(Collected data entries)
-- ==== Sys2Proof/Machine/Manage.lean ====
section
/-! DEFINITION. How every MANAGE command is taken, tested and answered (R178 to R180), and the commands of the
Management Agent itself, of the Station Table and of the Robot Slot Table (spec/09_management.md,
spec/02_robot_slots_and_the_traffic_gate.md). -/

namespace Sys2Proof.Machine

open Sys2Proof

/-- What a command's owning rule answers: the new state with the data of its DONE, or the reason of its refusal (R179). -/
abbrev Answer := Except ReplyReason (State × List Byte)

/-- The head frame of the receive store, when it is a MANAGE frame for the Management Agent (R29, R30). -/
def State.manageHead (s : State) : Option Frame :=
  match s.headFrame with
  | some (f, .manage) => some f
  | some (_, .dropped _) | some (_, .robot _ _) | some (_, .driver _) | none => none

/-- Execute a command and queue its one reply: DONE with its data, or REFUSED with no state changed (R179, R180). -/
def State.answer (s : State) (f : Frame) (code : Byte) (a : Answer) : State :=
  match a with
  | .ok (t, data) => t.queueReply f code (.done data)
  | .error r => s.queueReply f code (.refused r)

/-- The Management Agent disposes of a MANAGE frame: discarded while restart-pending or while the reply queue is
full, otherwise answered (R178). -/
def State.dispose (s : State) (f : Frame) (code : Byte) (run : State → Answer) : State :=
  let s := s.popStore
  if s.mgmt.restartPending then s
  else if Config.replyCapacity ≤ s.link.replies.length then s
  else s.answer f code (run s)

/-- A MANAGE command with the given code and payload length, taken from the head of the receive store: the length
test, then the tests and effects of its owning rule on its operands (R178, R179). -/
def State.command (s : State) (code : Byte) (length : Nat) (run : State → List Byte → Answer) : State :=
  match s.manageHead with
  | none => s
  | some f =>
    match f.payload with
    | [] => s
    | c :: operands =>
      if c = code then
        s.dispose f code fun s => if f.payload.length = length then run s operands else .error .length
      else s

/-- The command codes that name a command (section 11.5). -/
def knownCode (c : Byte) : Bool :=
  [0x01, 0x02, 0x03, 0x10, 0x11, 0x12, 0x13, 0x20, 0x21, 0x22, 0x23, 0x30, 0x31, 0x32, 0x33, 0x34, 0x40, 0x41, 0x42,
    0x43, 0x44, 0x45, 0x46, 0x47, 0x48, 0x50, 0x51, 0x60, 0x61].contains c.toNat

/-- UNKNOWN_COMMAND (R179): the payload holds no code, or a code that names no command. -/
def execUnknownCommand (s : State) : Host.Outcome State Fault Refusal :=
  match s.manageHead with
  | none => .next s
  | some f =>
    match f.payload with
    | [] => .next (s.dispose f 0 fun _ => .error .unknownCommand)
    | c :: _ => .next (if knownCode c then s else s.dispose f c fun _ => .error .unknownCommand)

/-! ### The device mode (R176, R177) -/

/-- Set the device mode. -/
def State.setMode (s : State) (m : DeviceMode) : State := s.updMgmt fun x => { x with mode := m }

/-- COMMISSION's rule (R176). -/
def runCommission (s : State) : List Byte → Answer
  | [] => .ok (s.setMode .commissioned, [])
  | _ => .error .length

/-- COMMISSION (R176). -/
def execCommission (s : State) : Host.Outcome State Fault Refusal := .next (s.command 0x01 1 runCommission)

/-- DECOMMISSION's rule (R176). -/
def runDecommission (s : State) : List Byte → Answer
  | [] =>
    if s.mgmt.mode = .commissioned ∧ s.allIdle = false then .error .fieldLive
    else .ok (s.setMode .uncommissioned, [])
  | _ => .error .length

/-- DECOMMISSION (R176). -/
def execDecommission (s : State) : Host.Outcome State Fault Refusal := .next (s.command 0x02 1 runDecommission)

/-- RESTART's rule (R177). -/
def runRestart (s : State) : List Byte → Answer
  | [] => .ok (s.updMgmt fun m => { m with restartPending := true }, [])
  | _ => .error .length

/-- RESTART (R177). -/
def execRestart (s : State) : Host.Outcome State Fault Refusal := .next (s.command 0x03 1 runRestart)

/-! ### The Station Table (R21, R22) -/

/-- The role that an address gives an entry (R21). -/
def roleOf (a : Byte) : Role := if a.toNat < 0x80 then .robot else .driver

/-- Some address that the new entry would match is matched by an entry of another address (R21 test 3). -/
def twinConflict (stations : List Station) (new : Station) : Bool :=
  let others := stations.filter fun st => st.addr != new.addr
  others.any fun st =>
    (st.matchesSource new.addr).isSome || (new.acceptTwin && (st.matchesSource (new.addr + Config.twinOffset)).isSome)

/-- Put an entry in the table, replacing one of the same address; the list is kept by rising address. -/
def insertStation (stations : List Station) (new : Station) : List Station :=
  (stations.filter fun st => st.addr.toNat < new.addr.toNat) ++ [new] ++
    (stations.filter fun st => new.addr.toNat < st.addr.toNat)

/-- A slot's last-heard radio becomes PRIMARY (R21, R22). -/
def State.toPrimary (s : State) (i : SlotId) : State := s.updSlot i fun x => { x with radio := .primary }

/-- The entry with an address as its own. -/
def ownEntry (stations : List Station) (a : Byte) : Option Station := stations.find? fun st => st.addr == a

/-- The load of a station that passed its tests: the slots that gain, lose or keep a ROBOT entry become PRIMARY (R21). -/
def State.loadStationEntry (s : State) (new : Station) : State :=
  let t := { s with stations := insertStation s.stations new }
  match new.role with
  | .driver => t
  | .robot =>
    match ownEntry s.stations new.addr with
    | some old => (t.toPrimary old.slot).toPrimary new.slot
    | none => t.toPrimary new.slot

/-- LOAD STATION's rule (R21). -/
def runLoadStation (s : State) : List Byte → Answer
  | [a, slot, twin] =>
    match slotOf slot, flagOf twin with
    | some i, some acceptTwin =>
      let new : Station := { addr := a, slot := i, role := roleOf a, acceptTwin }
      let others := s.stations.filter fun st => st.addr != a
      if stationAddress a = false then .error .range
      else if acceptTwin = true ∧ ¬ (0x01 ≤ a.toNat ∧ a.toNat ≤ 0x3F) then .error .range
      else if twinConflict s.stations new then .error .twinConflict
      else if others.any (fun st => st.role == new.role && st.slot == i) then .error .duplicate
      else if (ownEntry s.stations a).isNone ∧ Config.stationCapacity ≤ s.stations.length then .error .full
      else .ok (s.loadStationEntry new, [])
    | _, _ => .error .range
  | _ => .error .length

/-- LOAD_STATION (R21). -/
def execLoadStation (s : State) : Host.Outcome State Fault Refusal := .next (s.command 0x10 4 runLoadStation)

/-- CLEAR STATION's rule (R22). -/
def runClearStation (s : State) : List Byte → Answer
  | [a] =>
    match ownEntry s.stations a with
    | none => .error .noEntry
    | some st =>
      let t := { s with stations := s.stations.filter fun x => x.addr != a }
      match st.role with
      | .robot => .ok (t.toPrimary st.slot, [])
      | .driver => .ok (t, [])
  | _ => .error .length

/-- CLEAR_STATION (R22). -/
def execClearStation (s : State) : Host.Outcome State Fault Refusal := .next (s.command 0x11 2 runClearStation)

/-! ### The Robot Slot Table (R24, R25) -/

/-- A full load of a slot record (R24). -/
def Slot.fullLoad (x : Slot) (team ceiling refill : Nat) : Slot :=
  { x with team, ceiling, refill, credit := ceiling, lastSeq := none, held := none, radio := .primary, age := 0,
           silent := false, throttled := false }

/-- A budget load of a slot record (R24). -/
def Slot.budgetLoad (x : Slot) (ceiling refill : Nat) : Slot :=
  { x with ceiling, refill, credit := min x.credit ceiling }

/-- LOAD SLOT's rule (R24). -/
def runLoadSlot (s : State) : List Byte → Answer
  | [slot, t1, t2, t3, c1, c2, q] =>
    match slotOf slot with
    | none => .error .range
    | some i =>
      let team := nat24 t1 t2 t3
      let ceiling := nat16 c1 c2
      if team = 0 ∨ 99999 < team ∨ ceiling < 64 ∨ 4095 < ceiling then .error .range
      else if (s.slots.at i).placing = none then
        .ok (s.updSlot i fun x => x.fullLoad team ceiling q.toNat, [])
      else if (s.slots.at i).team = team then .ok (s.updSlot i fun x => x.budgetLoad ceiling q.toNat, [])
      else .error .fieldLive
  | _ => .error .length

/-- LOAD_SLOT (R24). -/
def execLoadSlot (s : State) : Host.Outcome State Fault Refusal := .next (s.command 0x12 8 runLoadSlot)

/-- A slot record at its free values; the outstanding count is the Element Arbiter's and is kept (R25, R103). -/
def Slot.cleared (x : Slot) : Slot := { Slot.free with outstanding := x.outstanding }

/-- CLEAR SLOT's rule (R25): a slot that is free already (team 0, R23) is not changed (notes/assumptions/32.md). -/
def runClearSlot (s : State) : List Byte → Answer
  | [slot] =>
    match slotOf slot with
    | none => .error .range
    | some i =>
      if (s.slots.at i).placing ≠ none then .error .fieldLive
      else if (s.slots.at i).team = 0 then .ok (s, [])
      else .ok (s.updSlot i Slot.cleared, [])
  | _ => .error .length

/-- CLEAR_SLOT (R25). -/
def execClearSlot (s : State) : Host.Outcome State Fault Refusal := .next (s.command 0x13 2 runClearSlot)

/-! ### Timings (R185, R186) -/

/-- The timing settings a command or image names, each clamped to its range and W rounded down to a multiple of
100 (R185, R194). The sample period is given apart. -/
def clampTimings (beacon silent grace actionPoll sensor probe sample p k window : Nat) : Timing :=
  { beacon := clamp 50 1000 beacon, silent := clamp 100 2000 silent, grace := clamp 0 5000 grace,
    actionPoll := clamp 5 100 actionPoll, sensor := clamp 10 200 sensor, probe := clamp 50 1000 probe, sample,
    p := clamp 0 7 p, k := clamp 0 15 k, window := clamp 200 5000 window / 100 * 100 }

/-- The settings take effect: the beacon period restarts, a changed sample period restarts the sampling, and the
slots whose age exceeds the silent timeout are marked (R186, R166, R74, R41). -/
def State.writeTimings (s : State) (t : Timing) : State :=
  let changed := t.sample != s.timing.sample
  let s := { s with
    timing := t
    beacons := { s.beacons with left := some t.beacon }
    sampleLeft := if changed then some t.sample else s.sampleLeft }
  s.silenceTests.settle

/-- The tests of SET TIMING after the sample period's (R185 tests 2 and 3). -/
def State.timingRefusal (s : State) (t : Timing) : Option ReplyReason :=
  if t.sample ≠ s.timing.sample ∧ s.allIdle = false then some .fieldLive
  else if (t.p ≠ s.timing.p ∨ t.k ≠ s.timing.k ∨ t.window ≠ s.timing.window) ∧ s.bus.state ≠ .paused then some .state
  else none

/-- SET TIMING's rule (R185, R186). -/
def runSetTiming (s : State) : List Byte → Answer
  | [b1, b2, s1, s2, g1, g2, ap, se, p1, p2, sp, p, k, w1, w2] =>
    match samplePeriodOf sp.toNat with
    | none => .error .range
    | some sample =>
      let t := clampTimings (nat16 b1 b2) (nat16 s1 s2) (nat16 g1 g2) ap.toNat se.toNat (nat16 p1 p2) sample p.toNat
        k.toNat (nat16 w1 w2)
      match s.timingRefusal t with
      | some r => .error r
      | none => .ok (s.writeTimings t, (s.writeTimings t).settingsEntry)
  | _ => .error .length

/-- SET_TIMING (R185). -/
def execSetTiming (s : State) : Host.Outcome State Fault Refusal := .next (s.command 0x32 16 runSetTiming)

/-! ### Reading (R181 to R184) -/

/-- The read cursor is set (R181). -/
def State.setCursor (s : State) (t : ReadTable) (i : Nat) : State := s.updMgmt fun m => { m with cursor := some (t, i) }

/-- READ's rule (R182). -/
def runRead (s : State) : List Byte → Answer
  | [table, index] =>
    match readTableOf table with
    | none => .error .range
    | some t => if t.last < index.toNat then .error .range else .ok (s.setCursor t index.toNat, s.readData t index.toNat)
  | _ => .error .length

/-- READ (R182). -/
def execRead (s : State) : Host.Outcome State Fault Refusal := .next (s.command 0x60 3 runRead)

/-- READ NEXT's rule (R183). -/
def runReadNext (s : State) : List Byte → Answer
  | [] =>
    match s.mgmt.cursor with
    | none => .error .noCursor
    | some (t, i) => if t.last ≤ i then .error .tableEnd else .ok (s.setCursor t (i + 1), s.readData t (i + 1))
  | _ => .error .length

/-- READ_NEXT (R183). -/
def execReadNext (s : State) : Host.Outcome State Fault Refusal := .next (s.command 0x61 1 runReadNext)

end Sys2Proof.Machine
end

* * *

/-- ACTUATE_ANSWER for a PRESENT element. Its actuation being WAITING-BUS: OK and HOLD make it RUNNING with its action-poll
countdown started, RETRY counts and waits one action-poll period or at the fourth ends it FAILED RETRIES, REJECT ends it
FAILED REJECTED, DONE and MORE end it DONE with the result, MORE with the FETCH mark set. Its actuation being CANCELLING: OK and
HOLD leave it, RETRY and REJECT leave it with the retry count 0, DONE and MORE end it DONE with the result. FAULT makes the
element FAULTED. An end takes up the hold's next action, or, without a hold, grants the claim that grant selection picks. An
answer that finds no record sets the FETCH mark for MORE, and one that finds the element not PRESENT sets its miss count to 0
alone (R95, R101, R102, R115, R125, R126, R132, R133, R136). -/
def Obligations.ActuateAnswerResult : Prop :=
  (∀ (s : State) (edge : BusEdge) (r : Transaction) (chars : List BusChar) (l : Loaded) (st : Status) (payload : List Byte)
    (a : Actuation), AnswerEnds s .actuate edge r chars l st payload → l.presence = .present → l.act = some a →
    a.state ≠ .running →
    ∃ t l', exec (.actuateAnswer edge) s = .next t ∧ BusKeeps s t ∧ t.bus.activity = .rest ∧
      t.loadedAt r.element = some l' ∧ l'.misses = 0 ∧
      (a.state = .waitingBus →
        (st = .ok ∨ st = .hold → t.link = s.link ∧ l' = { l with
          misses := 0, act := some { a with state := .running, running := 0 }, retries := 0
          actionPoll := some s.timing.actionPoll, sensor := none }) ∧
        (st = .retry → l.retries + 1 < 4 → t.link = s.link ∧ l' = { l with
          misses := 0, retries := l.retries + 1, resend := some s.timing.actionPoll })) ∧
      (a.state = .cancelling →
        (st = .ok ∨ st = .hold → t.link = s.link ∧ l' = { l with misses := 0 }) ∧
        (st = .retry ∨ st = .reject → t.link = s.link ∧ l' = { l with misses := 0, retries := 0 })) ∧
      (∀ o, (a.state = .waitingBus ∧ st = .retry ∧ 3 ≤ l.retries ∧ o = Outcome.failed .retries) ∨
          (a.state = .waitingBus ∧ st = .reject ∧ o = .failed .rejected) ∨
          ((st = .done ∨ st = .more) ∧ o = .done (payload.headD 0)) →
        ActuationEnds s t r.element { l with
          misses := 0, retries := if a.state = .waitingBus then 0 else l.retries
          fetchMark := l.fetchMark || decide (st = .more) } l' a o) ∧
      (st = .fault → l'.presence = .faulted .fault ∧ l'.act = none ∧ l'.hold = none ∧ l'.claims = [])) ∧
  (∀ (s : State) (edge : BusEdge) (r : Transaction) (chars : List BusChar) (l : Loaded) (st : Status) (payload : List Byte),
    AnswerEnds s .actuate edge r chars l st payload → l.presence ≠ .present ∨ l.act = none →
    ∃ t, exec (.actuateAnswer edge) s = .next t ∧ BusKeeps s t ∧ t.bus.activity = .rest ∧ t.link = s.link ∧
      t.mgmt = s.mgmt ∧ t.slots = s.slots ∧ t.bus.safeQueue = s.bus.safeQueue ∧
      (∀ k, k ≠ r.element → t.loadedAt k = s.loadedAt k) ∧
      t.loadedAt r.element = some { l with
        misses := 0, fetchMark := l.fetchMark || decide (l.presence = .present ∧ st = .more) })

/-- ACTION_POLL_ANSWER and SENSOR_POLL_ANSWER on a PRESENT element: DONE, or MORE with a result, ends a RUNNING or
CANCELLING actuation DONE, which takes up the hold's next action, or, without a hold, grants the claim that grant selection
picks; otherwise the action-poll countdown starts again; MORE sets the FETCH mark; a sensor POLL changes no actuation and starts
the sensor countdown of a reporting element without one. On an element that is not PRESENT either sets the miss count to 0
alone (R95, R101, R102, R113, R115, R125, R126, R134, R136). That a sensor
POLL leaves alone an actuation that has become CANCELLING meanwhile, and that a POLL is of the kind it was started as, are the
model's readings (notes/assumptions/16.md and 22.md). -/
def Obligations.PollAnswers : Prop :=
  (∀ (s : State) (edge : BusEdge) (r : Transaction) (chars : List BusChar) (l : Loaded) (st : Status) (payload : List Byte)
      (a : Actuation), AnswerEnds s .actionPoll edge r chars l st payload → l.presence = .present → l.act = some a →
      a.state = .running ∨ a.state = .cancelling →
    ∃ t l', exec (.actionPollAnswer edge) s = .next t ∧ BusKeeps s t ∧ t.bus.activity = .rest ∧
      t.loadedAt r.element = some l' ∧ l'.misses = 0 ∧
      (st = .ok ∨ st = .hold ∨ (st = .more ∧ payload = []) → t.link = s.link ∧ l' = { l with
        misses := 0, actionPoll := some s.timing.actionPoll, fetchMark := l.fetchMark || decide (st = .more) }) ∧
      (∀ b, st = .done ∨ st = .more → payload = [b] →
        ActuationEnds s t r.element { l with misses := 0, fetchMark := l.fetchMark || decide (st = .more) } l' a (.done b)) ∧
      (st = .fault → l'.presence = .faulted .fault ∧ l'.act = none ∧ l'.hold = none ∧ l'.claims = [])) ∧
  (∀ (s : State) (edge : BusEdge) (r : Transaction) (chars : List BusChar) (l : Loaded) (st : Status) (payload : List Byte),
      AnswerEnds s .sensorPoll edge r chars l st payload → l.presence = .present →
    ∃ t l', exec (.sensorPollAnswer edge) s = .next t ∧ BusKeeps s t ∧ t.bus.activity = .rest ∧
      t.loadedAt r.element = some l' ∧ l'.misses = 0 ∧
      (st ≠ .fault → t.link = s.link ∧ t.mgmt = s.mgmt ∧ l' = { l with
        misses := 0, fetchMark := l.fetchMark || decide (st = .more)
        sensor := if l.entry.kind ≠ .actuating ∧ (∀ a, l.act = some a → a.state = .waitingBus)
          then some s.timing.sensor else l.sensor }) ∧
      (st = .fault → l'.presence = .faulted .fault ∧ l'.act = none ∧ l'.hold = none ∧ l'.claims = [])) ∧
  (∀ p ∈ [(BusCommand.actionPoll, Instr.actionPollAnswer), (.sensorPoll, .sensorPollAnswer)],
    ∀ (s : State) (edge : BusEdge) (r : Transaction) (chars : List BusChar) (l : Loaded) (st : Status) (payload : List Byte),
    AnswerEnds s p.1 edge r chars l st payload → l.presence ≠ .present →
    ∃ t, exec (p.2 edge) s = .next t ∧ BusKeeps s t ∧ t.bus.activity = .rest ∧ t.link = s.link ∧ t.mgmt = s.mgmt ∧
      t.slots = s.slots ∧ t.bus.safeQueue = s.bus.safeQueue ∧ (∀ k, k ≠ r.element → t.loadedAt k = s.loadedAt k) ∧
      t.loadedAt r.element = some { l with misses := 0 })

- **Task directions**:
Check each line of the records above for the string "readData", and report every line that has it.

- **Written answer**:
    | some t => if t.last < index.toNat then .error .range else .ok (s.setCursor t index.toNat, s.readData t index.toNat)
    | some (t, i) => if t.last ≤ i then .error .tableEnd else .ok (s.setCursor t (i + 1), s.readData t (i + 1))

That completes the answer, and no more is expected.